◆ **TASK TO COMPLETE**:
From the data below, tally each line that has "increment" in it, then give that tally without comment.
+++ SOURCE RECORDS +++
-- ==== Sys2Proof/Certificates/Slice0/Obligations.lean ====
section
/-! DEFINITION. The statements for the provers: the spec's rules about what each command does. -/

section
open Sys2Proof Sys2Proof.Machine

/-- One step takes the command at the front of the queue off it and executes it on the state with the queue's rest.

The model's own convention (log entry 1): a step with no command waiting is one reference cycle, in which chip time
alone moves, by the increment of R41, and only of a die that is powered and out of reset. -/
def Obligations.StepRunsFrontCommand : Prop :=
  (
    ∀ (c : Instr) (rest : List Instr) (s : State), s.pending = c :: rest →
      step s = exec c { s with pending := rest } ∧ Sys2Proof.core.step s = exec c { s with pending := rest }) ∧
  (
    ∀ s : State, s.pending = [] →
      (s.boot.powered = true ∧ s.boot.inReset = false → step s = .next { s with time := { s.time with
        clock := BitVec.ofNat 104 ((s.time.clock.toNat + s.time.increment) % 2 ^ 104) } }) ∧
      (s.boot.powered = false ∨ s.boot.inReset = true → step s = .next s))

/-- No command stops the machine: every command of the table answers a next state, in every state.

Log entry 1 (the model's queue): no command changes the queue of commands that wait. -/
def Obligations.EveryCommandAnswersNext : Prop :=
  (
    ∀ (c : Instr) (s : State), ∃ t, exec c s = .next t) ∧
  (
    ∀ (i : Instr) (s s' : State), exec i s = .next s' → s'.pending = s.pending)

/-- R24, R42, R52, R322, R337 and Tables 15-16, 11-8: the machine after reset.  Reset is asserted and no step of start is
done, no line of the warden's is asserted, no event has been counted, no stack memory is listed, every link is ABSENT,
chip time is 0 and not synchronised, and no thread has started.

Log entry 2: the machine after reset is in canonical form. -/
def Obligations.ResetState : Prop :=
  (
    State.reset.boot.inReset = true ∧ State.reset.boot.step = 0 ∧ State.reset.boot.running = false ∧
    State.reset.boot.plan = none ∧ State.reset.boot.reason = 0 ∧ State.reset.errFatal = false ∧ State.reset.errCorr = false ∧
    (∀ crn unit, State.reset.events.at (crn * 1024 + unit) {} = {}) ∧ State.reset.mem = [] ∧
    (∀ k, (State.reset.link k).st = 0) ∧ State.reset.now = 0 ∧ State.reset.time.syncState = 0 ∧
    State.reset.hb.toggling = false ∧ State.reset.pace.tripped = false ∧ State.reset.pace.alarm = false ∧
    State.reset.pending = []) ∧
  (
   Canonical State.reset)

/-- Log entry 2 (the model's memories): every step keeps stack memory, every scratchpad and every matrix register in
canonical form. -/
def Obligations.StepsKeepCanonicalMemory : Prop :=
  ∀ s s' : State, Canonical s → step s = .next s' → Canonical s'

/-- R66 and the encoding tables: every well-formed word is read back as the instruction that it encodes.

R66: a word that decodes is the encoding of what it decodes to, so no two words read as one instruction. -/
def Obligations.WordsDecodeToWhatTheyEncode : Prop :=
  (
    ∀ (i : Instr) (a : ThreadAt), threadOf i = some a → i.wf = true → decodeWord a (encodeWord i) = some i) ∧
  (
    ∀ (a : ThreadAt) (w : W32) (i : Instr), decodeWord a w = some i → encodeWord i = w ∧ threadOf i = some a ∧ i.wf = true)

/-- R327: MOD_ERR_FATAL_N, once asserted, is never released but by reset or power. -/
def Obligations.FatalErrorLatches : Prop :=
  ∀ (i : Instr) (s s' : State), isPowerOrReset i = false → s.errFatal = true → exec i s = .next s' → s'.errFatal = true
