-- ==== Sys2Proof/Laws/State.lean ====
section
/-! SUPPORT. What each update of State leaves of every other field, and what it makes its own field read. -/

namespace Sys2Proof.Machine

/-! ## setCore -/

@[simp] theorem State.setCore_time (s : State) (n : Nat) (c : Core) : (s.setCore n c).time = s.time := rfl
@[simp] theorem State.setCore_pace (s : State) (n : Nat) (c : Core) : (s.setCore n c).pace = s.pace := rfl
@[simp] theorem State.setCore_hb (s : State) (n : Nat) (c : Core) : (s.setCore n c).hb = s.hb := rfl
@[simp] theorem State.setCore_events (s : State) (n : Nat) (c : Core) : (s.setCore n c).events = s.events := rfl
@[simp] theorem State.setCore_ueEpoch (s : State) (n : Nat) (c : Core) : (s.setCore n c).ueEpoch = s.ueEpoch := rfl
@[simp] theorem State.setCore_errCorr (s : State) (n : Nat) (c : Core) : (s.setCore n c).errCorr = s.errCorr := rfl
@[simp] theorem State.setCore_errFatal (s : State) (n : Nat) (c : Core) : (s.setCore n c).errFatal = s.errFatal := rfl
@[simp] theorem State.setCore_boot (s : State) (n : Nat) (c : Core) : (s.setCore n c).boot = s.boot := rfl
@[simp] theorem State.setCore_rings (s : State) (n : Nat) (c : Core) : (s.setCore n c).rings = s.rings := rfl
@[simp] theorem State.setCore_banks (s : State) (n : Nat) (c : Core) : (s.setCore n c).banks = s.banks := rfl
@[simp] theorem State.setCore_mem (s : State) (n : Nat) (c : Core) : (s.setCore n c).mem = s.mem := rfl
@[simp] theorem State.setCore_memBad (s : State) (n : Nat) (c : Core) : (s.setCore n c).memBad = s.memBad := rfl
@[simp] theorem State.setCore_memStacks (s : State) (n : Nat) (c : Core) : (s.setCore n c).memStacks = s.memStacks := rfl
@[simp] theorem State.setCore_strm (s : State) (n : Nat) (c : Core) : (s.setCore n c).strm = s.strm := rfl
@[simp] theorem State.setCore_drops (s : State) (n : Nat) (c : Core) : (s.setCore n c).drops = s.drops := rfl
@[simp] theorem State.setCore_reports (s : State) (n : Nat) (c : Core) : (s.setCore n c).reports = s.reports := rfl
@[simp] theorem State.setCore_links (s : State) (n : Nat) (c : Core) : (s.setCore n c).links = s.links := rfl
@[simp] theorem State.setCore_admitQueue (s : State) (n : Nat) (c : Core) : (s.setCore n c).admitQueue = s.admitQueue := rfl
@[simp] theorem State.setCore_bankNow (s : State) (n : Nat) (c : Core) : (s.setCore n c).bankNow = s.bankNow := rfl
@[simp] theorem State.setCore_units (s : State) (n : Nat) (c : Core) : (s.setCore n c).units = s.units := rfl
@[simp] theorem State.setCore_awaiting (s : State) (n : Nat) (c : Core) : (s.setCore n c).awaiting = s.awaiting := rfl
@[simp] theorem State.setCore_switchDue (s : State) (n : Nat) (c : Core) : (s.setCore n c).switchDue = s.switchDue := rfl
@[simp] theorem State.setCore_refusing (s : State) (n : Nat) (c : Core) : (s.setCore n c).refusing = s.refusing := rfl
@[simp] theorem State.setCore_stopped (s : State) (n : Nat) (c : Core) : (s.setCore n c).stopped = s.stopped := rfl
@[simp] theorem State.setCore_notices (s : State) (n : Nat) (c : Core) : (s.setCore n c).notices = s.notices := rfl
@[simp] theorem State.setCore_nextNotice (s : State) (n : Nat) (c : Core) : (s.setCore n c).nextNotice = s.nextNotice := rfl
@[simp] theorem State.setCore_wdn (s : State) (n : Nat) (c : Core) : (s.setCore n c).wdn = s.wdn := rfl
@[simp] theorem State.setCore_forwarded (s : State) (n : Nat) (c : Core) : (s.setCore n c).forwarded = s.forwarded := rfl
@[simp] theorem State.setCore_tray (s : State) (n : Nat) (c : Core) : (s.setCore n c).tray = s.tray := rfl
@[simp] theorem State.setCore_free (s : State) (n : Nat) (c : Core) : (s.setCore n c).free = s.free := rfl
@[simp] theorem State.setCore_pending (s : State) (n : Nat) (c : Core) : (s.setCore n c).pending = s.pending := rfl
+++
◆ **ANSWER SPACE**:
2